1) DIFERENÇAS DE ADICIONAL POR TEMPO DE SERVIÇO

Sobre o tema, assim decidiu a magistrada "a quo":

Na manifestação sobre os documentos anexados com a defesa o reclamante apontou diferenças da parcela em tela, aduzindo que as parcelas variáveis não compuseram a base de cálculo do quinquênio adimplido.

Ocorre que a cláusula décima primeira da Convenção Coletiva de Trabalho 2010/2011 (ID. 9b3afe6 - Pág. 3) dispõe expressamente que o adicional deve ser calculado sobre o salário básico do empregado.

Logo, não há diferenças em favor do autor.

Indefiro.

O reclamante pede a reforma da sentença para que as comissões sejam computadas na base de cálculo do quinquênio. Advoga o recorrente que embora não se confundam com salário fixo, as comissões integram o conceito de salário-base do empregado. Afirma que se não fosse assim, aquele que recebe remuneração exclusivamente variável jamais faria direito ao adicional por tempo de serviço (quinquênio). Cita precedente jurisprudencial.

Analiso.

A cláusula décima primeira da Convenção Coletiva de Trabalho 2010/2011 aplicável ao caso (ID. 9b3afe6, p. 3), juntada pelo reclamante, assim estabelece com relação à base de cálculo do adicional de tempo de serviço (quinquênio):

As empresas pagarão, a cada mês, um adicional a título de qüinqüênio (gratificação por tempo de serviço) de 4,0% (quatro por cento) para cada cinco anos ininterruptos de serviços prestados pelo empregado à mesma empresa, percentual esse aplicável sobre o salário base do empregado.

(Grifo)

Verifico que essa cláusula foi renovada nas convenções coletivas posteriores (cláusula 11ª da CCT 2011/2012; cláusula 12ª da CCT 2012/2013 e cláusula 12ª da CCT 2012/2013).

A controvérsia, no caso, diz respeito ao conteúdo semântico da expressão salário base do empregado. A questão é importante para determinar se as comissões integram ou não a base de cálculo da gratificação por tempo de serviço (quinquênio).

A Julgadora da origem (ID. be22eb9, p. 3) considerou que a norma coletiva expressamente excluiu as comissões da base de cálculo do quinquênio ao determinar que a apuração do adicional incide sobre o salário básico do empregado.

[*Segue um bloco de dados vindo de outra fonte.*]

-- ==== Sys2Proof/Laws/State.lean ====
section
/-! SUPPORT. What each update of a part of the state does to each field, one lemma a field. -/

namespace Sys2Proof.Machine

@[simp] theorem onTime_mapEpoch (f : TimeState → TimeState) (s : State) : (onTime f s).mapEpoch = s.mapEpoch := rfl
@[simp] theorem onTime_time (f : TimeState → TimeState) (s : State) : (onTime f s).time = f s.time := rfl
@[simp] theorem onTime_root (f : TimeState → TimeState) (s : State) : (onTime f s).root = s.root := rfl
@[simp] theorem onTime_alarm (f : TimeState → TimeState) (s : State) : (onTime f s).alarm = s.alarm := rfl
@[simp] theorem onTime_txn (f : TimeState → TimeState) (s : State) : (onTime f s).txn = s.txn := rfl
@[simp] theorem onTime_plans (f : TimeState → TimeState) (s : State) : (onTime f s).plans = s.plans := rfl
@[simp] theorem onTime_folds (f : TimeState → TimeState) (s : State) : (onTime f s).folds = s.folds := rfl
@[simp] theorem onTime_census (f : TimeState → TimeState) (s : State) : (onTime f s).census = s.census := rfl
@[simp] theorem onTime_snap (f : TimeState → TimeState) (s : State) : (onTime f s).snap = s.snap := rfl
@[simp] theorem onTime_recov (f : TimeState → TimeState) (s : State) : (onTime f s).recov = s.recov := rfl
@[simp] theorem onTime_port (f : TimeState → TimeState) (s : State) : (onTime f s).port = s.port := rfl
@[simp] theorem onTime_sess (f : TimeState → TimeState) (s : State) : (onTime f s).sess = s.sess := rfl
@[simp] theorem onTime_tap (f : TimeState → TimeState) (s : State) : (onTime f s).tap = s.tap := rfl
@[simp] theorem onTime_lc (f : TimeState → TimeState) (s : State) : (onTime f s).lc = s.lc := rfl
@[simp] theorem onTime_boot (f : TimeState → TimeState) (s : State) : (onTime f s).boot = s.boot := rfl
@[simp] theorem onTime_cfg (f : TimeState → TimeState) (s : State) : (onTime f s).cfg = s.cfg := rfl
@[simp] theorem onTime_xspi (f : TimeState → TimeState) (s : State) : (onTime f s).xspi = s.xspi := rfl
@[simp] theorem onTime_rill (f : TimeState → TimeState) (s : State) : (onTime f s).rill = s.rill := rfl
@[simp] theorem onTime_tiles (f : TimeState → TimeState) (s : State) : (onTime f s).tiles = s.tiles := rfl
@[simp] theorem onTime_edges (f : TimeState → TimeState) (s : State) : (onTime f s).edges = s.edges := rfl
@[simp] theorem onTime_shims (f : TimeState → TimeState) (s : State) : (onTime f s).shims = s.shims := rfl
@[simp] theorem onTime_pending (f : TimeState → TimeState) (s : State) : (onTime f s).pending = s.pending := rfl

@[simp] theorem onRoot_mapEpoch (f : RootState → RootState) (s : State) : (onRoot f s).mapEpoch = s.mapEpoch := rfl
@[simp] theorem onRoot_time (f : RootState → RootState) (s : State) : (onRoot f s).time = s.time := rfl
@[simp] theorem onRoot_root (f : RootState → RootState) (s : State) : (onRoot f s).root = f s.root := rfl
@[simp] theorem onRoot_alarm (f : RootState → RootState) (s : State) : (onRoot f s).alarm = s.alarm := rfl
@[simp] theorem onRoot_txn (f : RootState → RootState) (s : State) : (onRoot f s).txn = s.txn := rfl
@[simp] theorem onRoot_plans (f : RootState → RootState) (s : State) : (onRoot f s).plans = s.plans := rfl
@[simp] theorem onRoot_folds (f : RootState → RootState) (s : State) : (onRoot f s).folds = s.folds := rfl
@[simp] theorem onRoot_census (f : RootState → RootState) (s : State) : (onRoot f s).census = s.census := rfl
@[simp] theorem onRoot_snap (f : RootState → RootState) (s : State) : (onRoot f s).snap = s.snap := rfl
@[simp] theorem onRoot_recov (f : RootState → RootState) (s : State) : (onRoot f s).recov = s.recov := rfl
@[simp] theorem onRoot_port (f : RootState → RootState) (s : State) : (onRoot f s).port = s.port := rfl
@[simp] theorem onRoot_sess (f : RootState → RootState) (s : State) : (onRoot f s).sess = s.sess := rfl
@[simp] theorem onRoot_tap (f : RootState → RootState) (s : State) : (onRoot f s).tap = s.tap := rfl
@[simp] theorem onRoot_lc (f : RootState → RootState) (s : State) : (onRoot f s).lc = s.lc := rfl
@[simp] theorem onRoot_boot (f : RootState → RootState) (s : State) : (onRoot f s).boot = s.boot := rfl
@[simp] theorem onRoot_cfg (f : RootState → RootState) (s : State) : (onRoot f s).cfg = s.cfg := rfl
@[simp] theorem onRoot_xspi (f : RootState → RootState) (s : State) : (onRoot f s).xspi = s.xspi := rfl
@[simp] theorem onRoot_rill (f : RootState → RootState) (s : State) : (onRoot f s).rill = s.rill := rfl
@[simp] theorem onRoot_tiles (f : RootState → RootState) (s : State) : (onRoot f s).tiles = s.tiles := rfl
@[simp] theorem onRoot_edges (f : RootState → RootState) (s : State) : (onRoot f s).edges = s.edges := rfl
@[simp] theorem onRoot_shims (f : RootState → RootState) (s : State) : (onRoot f s).shims = s.shims := rfl
@[simp] theorem onRoot_pending (f : RootState → RootState) (s : State) : (onRoot f s).pending = s.pending := rfl

@[simp] theorem onAlarm_mapEpoch (f : AlarmState → AlarmState) (s : State) : (onAlarm f s).mapEpoch = s.mapEpoch := rfl
@[simp] theorem onAlarm_time (f : AlarmState → AlarmState) (s : State) : (onAlarm f s).time = s.time := rfl
@[simp] theorem onAlarm_root (f : AlarmState → AlarmState) (s : State) : (onAlarm f s).root = s.root := rfl
@[simp] theorem onAlarm_alarm (f : AlarmState → AlarmState) (s : State) : (onAlarm f s).alarm = f s.alarm := rfl
@[simp] theorem onAlarm_txn (f : AlarmState → AlarmState) (s : State) : (onAlarm f s).txn = s.txn := rfl
@[simp] theorem onAlarm_plans (f : AlarmState → AlarmState) (s : State) : (onAlarm f s).plans = s.plans := rfl
@[simp] theorem onAlarm_folds (f : AlarmState → AlarmState) (s : State) : (onAlarm f s).folds = s.folds := rfl
@[simp] theorem onAlarm_census (f : AlarmState → AlarmState) (s : State) : (onAlarm f s).census = s.census := rfl
@[simp] theorem onAlarm_snap (f : AlarmState → AlarmState) (s : State) : (onAlarm f s).snap = s.snap := rfl
@[simp] theorem onAlarm_recov (f : AlarmState → AlarmState) (s : State) : (onAlarm f s).recov = s.recov := rfl
@[simp] theorem onAlarm_port (f : AlarmState → AlarmState) (s : State) : (onAlarm f s).port = s.port := rfl
@[simp] theorem onAlarm_sess (f : AlarmState → AlarmState) (s : State) : (onAlarm f s).sess = s.sess := rfl
@[simp] theorem onAlarm_tap (f : AlarmState → AlarmState) (s : State) : (onAlarm f s).tap = s.tap := rfl
@[simp] theorem onAlarm_lc (f : AlarmState → AlarmState) (s : State) : (onAlarm f s).lc = s.lc := rfl
@[simp] theorem onAlarm_boot (f : AlarmState → AlarmState) (s : State) : (onAlarm f s).boot = s.boot := rfl
@[simp] theorem onAlarm_cfg (f : AlarmState → AlarmState) (s : State) : (onAlarm f s).cfg = s.cfg := rfl
@[simp] theorem onAlarm_xspi (f : AlarmState → AlarmState) (s : State) : (onAlarm f s).xspi = s.xspi := rfl
@[simp] theorem onAlarm_rill (f : AlarmState → AlarmState) (s : State) : (onAlarm f s).rill = s.rill := rfl
@[simp] theorem onAlarm_tiles (f : AlarmState → AlarmState) (s : State) : (onAlarm f s).tiles = s.tiles := rfl
@[simp] theorem onAlarm_edges (f : AlarmState → AlarmState) (s : State) : (onAlarm f s).edges = s.edges := rfl
@[simp] theorem onAlarm_shims (f : AlarmState → AlarmState) (s : State) : (onAlarm f s).shims = s.shims := rfl
@[simp] theorem onAlarm_pending (f : AlarmState → AlarmState) (s : State) : (onAlarm f s).pending = s.pending := rfl

@[simp] theorem onTxn_mapEpoch (f : TxnState → TxnState) (s : State) : (onTxn f s).mapEpoch = s.mapEpoch := rfl
@[simp] theorem onTxn_time (f : TxnState → TxnState) (s : State) : (onTxn f s).time = s.time := rfl
@[simp] theorem onTxn_root (f : TxnState → TxnState) (s : State) : (onTxn f s).root = s.root := rfl
@[simp] theorem onTxn_alarm (f : TxnState → TxnState) (s : State) : (onTxn f s).alarm = s.alarm := rfl
@[simp] theorem onTxn_txn (f : TxnState → TxnState) (s : State) : (onTxn f s).txn = f s.txn := rfl
@[simp] theorem onTxn_plans (f : TxnState → TxnState) (s : State) : (onTxn f s).plans = s.plans := rfl
@[simp] theorem onTxn_folds (f : TxnState → TxnState) (s : State) : (onTxn f s).folds = s.folds := rfl
@[simp] theorem onTxn_census (f : TxnState → TxnState) (s : State) : (onTxn f s).census = s.census := rfl
@[simp] theorem onTxn_snap (f : TxnState → TxnState) (s : State) : (onTxn f s).snap = s.snap := rfl
@[simp] theorem onTxn_recov (f : TxnState → TxnState) (s : State) : (onTxn f s).recov = s.recov := rfl
@[simp] theorem onTxn_port (f : TxnState → TxnState) (s : State) : (onTxn f s).port = s.port := rfl
@[simp] theorem onTxn_sess (f : TxnState → TxnState) (s : State) : (onTxn f s).sess = s.sess := rfl
@[simp] theorem onTxn_tap (f : TxnState → TxnState) (s : State) : (onTxn f s).tap = s.tap := rfl
@[simp] theorem onTxn_lc (f : TxnState → TxnState) (s : State) : (onTxn f s).lc = s.lc := rfl
@[simp] theorem onTxn_boot (f : TxnState → TxnState) (s : State) : (onTxn f s).boot = s.boot := rfl
@[simp] theorem onTxn_cfg (f : TxnState → TxnState) (s : State) : (onTxn f s).cfg = s.cfg := rfl
@[simp] theorem onTxn_xspi (f : TxnState → TxnState) (s : State) : (onTxn f s).xspi = s.xspi := rfl
@[simp] theorem onTxn_rill (f : TxnState → TxnState) (s : State) : (onTxn f s).rill = s.rill := rfl
@[simp] theorem onTxn_tiles (f : TxnState → TxnState) (s : State) : (onTxn f s).tiles = s.tiles := rfl
@[simp] theorem onTxn_edges (f : TxnState → TxnState) (s : State) : (onTxn f s).edges = s.edges := rfl
@[simp] theorem onTxn_shims (f : TxnState → TxnState) (s : State) : (onTxn f s).shims = s.shims := rfl
@[simp] theorem onTxn_pending (f : TxnState → TxnState) (s : State) : (onTxn f s).pending = s.pending := rfl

Com a vênia da origem, considero que salário base é o salário propriamente dito, que pode ser alcançado ao empregado de forma fixa, de forma variável (no caso do comissionista puro) ou de forma mista (fixo + variável). Portanto, as comissões integram o conceito de salário base e devem ser consideradas para fins de apuração da gratificação por tempo de serviço. Por apropriado ao caso concreto, transcrevo o seguinte excerto extraído da jurisprudência deste Tribunal:

Em verdade, a reclamada confunde os conceitos de salário e remuneração. As comissões integram o salário base do empregado. Trata-se de salário pago pelo trabalho realizado e a forma de cálculo - variável - não modifica a natureza jurídica da parcela, que é a mesma do salário fixo. (TRT da 4ª Região, 6a. Turma, 0000197-31.2010.5.04.0013 RO, em 26/10/2011, Desembargadora Beatriz Renck - Relatora. Participaram do julgamento: Desembargadora Maria Cristina Schaan Ferreira, Desembargadora Rejane Souza Pedra)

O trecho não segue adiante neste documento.